The PC&NR was amalgamated with the GWR on 13 July 1876.

==Llantarnam link==
The PC&NR line gave access to Newport and to the South Wales Main Line eastwards at Maindee, but at its northern end it was connected to Pontypool Road. Traffic from the Taff Vale Extension Line and from the Hereford direction could run directly to it, but local traffic from the upper sections of the Eastern Valley Line could only reach it by reversing at the Coedygric sidings complex near Pontypool Road. Now that those lines were all in GWR hands, the time had come to connect them. A connecting line further south, joining the Eastern Valley Line with the PC&NR line near Cwmbran; it was 67 chains in length from Cwmbran Junction to Llantarnam Junction, and it opened in April 1878. From the following year all through traffic and local passenger trains were diverted away from the lower Eastern Valley Line.

==Growth==
The availability of the Maindee East Loop coupled with the opening of the Severn Tunnel in 1886 vastly simplified the transfer of coal traffic to London and also to Portland and Southampton, where bunkering Royal Navy and ocean-going commercial shipping was experiencing considerable growth. As far as passenger services were concerned, as well as trains from Cardiff and Newport to the Hereford and Shrewsbury line, a developing traffic ran from Bristol and the West of England after the opening of the Severn Tunnel in 1886 northwards from Maindee East Junction through Hereford. This enabled trains to reach the River Mersey (at Birkenhead) over track controlled solely or jointly by the GWR, whereas routing via Gloucester and Birmingham was dependent on the co-operation of competing companies. The route was marketed as "The North and West Route", and use of the route for through goods and passenger trains became very heavy.

==Decline of coal, and of local passenger traffic==
Following 1945 coal business declined, gradually at first. The marginal pits in the Eastern Valley were hit, and the Eastern Valley line from Cwmbran Junction to Newport closed from 27 October 1963, all residual traffic being routed over the PC&NR line. Local passenger traffic declined too, and many wayside stations had closed from 30 April 1962, and this left no passenger station open on the former PC&NR. Only a basic Cardiff – Hereford – Shrewsbury service remained, although through freight business was reasonably buoyant.
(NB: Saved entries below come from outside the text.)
-- ==== Sys2Proof/Machine/Bits.lean ====
section
/-! DEFINITION. Bit fields, byte order, signed readings, saturating counts and the check codes that
several blocks share. Bit ranges are [msb:lsb] with bit 0 the least significant (R2). -/

namespace Sys2Proof.Machine

/-- The value of bits [hi:lo] of a word. -/
def bitsOf (w : Word) (hi lo : Nat) : Nat := (w.toNat >>> lo) % 2 ^ (hi + 1 - lo)

/-- The word with bits [hi:lo] replaced by the low bits of `v`. -/
def withBits (w : Word) (hi lo v : Nat) : Word :=
  let m := 2 ^ (hi + 1 - lo) - 1
  Word.of (w.toNat - (w.toNat >>> lo &&& m) * 2 ^ lo + v % 2 ^ (hi + 1 - lo) * 2 ^ lo)

/-- Bit `i` of a number. -/
def bit (n i : Nat) : Bool := n.testBit i

/-- A Bool as a bit. -/
def b2n (b : Bool) : Nat := if b then 1 else 0

/-- A count that stops at 0xFFFF_FFFF. -/
def sat32 (n : Nat) : Nat := min n 0xFFFFFFFF

/-- A count that stops at 0xFFFF. -/
def sat16 (n : Nat) : Nat := min n 0xFFFF

/-- A `w`-bit field read as a two's complement number. -/
def asSigned (w n : Nat) : Int := if n % 2 ^ w < 2 ^ (w - 1) then n % 2 ^ w else (n % 2 ^ w : Nat) - 2 ^ w

/-- A signed number as a `w`-bit two's complement field. -/
def toField (w : Nat) (i : Int) : Nat := (i % (2 ^ w : Nat)).toNat

/-- Clamp a number to an interval. -/
def clampInt (lo hi i : Int) : Int := max lo (min hi i)

/-- `a` lies after `b`, the two compared by their signed difference modulo 2^32 (R7). -/
def beatAfter (a b : BeatNo) : Bool := 0 < (a - b).toNat && (a - b).toNat < 2 ^ 31

/-- `a` is `b` or lies after it (R7). -/
def beatAtOrAfter (a b : BeatNo) : Bool := (a - b).toNat < 2 ^ 31

/-- Little-endian number of a byte list (R108, R502). -/
def leNat : List Byte → Nat
  | [] => 0
  | b :: bs => b.toNat + 256 * leNat bs

/-- Big-endian number of a byte list (network byte order). -/
def beNat (bs : List Byte) : Nat := bs.foldl (fun n b => n * 256 + b.toNat) 0

/-- The low `k` bytes of a number, little-endian. -/
def leBytes : Nat → Nat → List Byte
  | 0, _ => []
  | k + 1, n => BitVec.ofNat 8 n :: leBytes k (n / 256)

/-- The low `k` bytes of a number, big-endian. -/
def beBytes (k n : Nat) : List Byte := (leBytes k n).reverse

/-- The four bytes of a register word, byte 0 in [7:0] (R108). -/
def wordBytes (w : Word) : List Byte := leBytes 4 w.toNat

/-- The word whose byte 0 is the head of the list, short lists filled with zeros. -/
def bytesWord (bs : List Byte) : Word := Word.of (leNat (bs.take 4))

/-- Cut a byte list into words. -/
def bytesWords : Nat → List Byte → List Word
  | 0, _ => []
  | k + 1, bs => bytesWord bs :: bytesWords k (bs.drop 4)

/-- `n` bytes of a list from offset `o`, filled up with zeros past its end. -/
def slice (bs : List Byte) (o n : Nat) : List Byte :=
  let t := (bs.drop o).take n
  t ++ List.replicate (n - t.length) 0

/-- Little-endian field of `n` bytes at offset `o`. -/
def leAt (bs : List Byte) (o n : Nat) : Nat := leNat (slice bs o n)

/-- Big-endian field of `n` bytes at offset `o`. -/
def beAt (bs : List Byte) (o n : Nat) : Nat := beNat (slice bs o n)

/-- One bit of a CRC that shifts towards the least significant bit (reflected polynomial `poly`). -/
def crcStepR (poly : Nat) : Nat → Nat → Nat
  | 0, c => c
  | k + 1, c => crcStepR poly k (if c % 2 = 1 then (c / 2) ^^^ poly else c / 2)

/-- A reflected CRC over bytes: each byte enters the low bits, least significant bit first. -/
def crcR (poly init : Nat) (bs : List Byte) : Nat :=
  bs.foldl (fun c b => crcStepR poly 8 (c ^^^ b.toNat)) init

/-- CRC-32C (Castagnoli) as the directory hash and the standing list use it: reflected polynomial
0x1EDC_6F41, start and final complement all ones. -/
def crc32c (bs : List Byte) : Nat := crcR 0x82F63B78 0xFFFFFFFF bs ^^^ 0xFFFFFFFF

end Sys2Proof.Machine
end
The Llantarnam Junction to Cwmbran Junction link line closed when the upper part of the Eastern Valley route closed in 1980; it had probably been dormant since the closure of the last mineral working to Hafodyrynys over the Taff Vale Extension line on 31 March 1979.

==Location list==

===PC&NR main line===

- Pontypool Road; originally opened in 1854 for the Newport, Abergavenny and Hereford Railway; now named Pontypool and New Inn;
- Panteg; opened 21 December 1874; closed 1 August 1880;
- Panteg Junction; convergence of line from Pontnewynydd;
- Pontnewydd; opened 21 December 1874; closed 1 January 1917; reopened 5 May 1919; renamed Lower Pontnewydd 1925; closed 9 June 1958;
- Cwmbran; new station opened 12 May 1986; still open;
- Llantarnam Junction; convergence of connection from Cwmbran Junction;
- Llantarnam; opened by August 1878; closed 30 April 1962;
- Ponthir; opened 1 June 1878; closed 30 April 1962;
- Caerleon; opened 21 December 1874; closed 30 April 1962;
- Maindee North Junction; line forks to
  - Maindee West Junction towards Newport Station; and
  - Maindee East Junction towards Severn Tunnel Junction.

===Llantarnam Link===

- Cwmbran Junction; divergence from Eastern Valley line;
- Cwmbran; opened 1 August 1880; closed 30 April 1962;
- Llantarnam Junction; convergence with PC&NR main line (above).